MATERIAL SHOWN:
☆ ☆ ☆ ☆ ☆ ☆ ☆
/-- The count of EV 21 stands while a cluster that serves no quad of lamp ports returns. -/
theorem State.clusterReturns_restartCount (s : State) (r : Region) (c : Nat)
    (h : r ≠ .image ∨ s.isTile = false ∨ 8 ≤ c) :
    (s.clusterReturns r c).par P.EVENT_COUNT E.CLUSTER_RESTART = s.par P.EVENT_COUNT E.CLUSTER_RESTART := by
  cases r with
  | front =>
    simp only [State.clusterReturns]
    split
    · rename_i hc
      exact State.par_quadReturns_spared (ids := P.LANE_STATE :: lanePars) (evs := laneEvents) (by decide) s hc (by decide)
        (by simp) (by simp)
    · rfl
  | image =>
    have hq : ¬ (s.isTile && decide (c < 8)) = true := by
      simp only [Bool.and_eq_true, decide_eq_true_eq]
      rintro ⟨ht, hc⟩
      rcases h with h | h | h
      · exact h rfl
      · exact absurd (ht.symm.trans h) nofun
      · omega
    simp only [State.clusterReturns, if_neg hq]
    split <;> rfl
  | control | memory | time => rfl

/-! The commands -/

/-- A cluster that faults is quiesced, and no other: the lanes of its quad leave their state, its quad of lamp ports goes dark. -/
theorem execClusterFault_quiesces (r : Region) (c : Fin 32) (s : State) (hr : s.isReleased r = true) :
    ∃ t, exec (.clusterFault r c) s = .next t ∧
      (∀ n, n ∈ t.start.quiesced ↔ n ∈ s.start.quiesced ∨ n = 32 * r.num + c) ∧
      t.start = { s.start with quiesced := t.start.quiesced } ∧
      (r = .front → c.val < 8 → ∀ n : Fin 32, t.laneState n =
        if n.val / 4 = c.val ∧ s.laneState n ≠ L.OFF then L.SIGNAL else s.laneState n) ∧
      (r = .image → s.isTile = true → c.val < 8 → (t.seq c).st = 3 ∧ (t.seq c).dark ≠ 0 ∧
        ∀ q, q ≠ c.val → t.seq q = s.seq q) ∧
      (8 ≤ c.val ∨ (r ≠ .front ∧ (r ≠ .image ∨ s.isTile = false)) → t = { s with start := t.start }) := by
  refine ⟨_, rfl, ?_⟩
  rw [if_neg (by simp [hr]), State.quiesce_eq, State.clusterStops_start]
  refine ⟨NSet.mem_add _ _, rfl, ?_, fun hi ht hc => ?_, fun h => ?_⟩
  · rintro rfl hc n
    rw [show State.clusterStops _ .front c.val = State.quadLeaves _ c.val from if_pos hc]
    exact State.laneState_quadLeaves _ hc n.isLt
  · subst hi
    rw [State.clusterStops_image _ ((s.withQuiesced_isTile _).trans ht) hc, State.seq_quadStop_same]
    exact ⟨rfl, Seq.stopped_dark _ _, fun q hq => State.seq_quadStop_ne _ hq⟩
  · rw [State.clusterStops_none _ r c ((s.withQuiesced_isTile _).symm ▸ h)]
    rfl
☆ ☆ ☆ ☆ ☆ ☆ ☆
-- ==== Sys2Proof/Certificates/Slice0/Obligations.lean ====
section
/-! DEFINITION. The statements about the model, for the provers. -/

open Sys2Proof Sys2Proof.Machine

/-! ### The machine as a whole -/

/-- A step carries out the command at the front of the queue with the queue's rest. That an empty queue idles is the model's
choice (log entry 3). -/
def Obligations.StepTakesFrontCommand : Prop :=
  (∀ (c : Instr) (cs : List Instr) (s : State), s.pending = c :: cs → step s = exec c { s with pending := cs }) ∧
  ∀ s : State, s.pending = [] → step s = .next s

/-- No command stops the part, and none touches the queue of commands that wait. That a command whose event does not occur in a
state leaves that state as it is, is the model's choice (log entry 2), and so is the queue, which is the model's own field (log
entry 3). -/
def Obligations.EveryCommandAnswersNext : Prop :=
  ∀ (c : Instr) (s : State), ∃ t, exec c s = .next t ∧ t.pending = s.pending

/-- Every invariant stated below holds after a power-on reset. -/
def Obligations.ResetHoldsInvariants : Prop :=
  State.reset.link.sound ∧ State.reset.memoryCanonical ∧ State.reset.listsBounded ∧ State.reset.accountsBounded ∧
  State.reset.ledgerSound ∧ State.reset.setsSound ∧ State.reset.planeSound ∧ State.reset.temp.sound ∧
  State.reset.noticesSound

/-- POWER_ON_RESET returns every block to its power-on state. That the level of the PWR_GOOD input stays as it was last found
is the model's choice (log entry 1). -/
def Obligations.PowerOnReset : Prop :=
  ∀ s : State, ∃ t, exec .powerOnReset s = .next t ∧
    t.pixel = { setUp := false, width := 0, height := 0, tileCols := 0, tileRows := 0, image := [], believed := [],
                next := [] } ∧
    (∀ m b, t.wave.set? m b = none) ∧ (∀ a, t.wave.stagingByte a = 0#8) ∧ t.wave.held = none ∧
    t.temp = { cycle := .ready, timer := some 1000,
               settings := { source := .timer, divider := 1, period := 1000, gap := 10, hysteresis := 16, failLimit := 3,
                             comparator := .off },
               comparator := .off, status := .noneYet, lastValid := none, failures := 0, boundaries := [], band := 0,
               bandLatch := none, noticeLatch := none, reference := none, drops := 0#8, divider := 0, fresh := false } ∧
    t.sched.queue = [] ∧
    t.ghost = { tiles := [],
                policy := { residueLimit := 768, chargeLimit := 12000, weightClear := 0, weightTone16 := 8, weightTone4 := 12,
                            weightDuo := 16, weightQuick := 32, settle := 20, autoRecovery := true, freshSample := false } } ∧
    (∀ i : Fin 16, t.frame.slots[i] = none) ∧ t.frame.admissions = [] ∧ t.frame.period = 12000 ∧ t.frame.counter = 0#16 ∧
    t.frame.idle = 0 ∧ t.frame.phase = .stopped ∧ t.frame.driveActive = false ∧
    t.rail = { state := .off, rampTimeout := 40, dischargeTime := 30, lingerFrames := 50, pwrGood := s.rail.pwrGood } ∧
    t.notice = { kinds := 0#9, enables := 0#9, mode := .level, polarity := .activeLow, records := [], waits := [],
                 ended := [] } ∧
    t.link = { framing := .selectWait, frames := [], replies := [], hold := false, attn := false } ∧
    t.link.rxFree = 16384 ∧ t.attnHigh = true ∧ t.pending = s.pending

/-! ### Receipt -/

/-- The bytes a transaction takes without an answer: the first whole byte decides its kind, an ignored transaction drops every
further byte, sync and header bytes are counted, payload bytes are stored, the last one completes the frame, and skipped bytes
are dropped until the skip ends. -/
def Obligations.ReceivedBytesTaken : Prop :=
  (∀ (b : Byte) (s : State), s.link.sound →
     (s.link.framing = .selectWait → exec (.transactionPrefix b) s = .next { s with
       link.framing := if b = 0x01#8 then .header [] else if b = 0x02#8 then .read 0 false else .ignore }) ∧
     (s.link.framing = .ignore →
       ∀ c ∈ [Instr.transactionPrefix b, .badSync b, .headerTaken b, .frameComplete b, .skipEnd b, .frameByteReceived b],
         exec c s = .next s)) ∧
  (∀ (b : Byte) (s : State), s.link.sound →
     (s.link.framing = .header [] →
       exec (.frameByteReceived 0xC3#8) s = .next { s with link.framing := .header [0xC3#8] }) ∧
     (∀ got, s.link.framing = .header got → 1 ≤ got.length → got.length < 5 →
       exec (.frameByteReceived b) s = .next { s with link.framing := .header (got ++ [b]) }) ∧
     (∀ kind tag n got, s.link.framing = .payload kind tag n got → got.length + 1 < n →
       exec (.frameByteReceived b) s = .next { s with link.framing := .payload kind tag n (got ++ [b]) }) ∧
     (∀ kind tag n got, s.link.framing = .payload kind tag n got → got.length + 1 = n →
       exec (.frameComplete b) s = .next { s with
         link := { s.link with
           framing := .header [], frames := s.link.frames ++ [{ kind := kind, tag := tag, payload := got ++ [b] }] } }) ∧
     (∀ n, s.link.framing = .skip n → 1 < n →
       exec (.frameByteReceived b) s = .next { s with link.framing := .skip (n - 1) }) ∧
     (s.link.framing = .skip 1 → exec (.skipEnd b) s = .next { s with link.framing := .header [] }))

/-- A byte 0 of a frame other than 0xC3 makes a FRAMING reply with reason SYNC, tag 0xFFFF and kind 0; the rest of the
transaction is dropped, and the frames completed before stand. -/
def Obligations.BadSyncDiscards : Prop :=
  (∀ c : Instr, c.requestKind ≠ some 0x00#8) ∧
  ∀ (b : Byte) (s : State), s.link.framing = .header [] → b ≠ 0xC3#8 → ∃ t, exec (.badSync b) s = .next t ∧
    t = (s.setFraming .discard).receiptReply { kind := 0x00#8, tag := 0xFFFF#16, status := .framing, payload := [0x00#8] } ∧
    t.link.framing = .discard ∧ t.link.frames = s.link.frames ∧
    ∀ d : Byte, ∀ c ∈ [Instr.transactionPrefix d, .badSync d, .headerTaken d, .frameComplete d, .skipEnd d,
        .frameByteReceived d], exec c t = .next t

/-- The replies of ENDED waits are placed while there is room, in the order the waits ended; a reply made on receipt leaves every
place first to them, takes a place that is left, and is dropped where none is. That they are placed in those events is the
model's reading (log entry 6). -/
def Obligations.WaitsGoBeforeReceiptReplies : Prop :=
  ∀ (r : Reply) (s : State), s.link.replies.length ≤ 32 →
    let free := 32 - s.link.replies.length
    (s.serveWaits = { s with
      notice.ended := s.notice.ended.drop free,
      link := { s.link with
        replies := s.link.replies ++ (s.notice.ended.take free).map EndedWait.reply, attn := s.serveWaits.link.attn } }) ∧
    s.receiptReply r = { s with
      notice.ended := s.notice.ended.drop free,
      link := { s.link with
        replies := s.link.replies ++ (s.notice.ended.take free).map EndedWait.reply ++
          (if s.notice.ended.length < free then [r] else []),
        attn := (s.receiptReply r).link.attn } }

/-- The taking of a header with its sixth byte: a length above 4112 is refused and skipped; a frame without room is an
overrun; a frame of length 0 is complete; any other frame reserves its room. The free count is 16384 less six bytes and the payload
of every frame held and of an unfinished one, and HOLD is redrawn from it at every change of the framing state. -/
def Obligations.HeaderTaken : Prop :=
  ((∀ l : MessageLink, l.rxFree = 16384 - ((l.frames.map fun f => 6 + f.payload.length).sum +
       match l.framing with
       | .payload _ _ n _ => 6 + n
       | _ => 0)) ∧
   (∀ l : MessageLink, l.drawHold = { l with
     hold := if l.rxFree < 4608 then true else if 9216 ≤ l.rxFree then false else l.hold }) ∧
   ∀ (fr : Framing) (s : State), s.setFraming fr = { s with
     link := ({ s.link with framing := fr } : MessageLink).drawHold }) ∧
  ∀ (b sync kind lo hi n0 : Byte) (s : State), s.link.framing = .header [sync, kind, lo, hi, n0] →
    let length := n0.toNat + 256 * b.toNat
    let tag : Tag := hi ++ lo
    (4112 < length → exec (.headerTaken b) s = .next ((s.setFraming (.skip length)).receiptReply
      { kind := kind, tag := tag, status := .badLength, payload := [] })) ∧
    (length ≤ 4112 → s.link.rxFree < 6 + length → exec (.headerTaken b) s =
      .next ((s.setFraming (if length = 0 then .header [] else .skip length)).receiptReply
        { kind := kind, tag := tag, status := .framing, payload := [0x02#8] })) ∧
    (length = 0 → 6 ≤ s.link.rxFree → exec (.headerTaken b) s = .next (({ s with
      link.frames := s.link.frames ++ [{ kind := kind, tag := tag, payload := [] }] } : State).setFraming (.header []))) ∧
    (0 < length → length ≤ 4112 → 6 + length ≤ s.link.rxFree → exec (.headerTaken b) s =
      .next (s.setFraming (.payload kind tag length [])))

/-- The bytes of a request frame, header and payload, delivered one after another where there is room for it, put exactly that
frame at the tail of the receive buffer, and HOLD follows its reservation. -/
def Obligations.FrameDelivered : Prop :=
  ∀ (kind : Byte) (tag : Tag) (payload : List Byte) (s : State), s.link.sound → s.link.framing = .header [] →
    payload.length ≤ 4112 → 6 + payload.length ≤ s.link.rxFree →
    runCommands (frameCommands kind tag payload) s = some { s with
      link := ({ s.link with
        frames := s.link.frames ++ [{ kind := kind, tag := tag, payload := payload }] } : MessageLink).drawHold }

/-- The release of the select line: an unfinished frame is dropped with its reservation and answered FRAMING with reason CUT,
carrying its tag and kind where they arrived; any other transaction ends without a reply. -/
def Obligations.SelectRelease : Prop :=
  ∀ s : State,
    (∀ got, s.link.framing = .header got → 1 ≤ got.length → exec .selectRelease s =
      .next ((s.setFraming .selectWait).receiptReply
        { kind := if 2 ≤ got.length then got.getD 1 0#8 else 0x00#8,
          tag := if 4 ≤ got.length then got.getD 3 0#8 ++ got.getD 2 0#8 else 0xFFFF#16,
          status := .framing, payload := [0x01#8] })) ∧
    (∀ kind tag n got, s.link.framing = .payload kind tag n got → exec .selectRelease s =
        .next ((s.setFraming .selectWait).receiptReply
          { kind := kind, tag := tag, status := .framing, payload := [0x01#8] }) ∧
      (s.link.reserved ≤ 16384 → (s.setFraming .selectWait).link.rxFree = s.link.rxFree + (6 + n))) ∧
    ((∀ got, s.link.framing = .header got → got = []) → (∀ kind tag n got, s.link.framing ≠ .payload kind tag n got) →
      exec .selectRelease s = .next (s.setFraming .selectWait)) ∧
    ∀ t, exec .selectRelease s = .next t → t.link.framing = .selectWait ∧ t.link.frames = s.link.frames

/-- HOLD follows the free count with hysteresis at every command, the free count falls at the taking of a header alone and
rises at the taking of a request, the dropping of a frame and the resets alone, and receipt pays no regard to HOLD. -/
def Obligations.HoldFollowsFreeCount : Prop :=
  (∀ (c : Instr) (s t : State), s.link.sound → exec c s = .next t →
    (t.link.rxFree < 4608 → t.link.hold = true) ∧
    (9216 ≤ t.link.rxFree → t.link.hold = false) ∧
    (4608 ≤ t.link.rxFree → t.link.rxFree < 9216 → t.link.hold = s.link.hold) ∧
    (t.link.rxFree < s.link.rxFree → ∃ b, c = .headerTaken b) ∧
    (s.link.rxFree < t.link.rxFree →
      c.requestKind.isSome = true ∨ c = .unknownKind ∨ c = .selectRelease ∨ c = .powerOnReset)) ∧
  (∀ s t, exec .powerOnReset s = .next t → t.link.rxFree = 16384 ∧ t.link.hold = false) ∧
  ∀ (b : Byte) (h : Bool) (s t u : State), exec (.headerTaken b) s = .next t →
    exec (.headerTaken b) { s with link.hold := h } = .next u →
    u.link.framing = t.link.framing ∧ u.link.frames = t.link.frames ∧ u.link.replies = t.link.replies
☆ ☆ ☆ ☆ ☆ ☆ ☆
TASK TO COMPLETE: Would you please repeat exactly the lines above, starting at the line with "(by simp) (by simp)" and stopping at the line with "goes dark. -/", both included?

RESPONSE AREA:
        (by simp) (by simp)
    · rfl
  | image =>
    have hq : ¬ (s.isTile && decide (c < 8)) = true := by
      simp only [Bool.and_eq_true, decide_eq_true_eq]
      rintro ⟨ht, hc⟩
      rcases h with h | h | h
      · exact h rfl
      · exact absurd (ht.symm.trans h) nofun
      · omega
    simp only [State.clusterReturns, if_neg hq]
    split <;> rfl
  | control | memory | time => rfl

/-! The commands -/

/-- A cluster that faults is quiesced, and no other: the lanes of its quad leave their state, its quad of lamp ports goes dark. -/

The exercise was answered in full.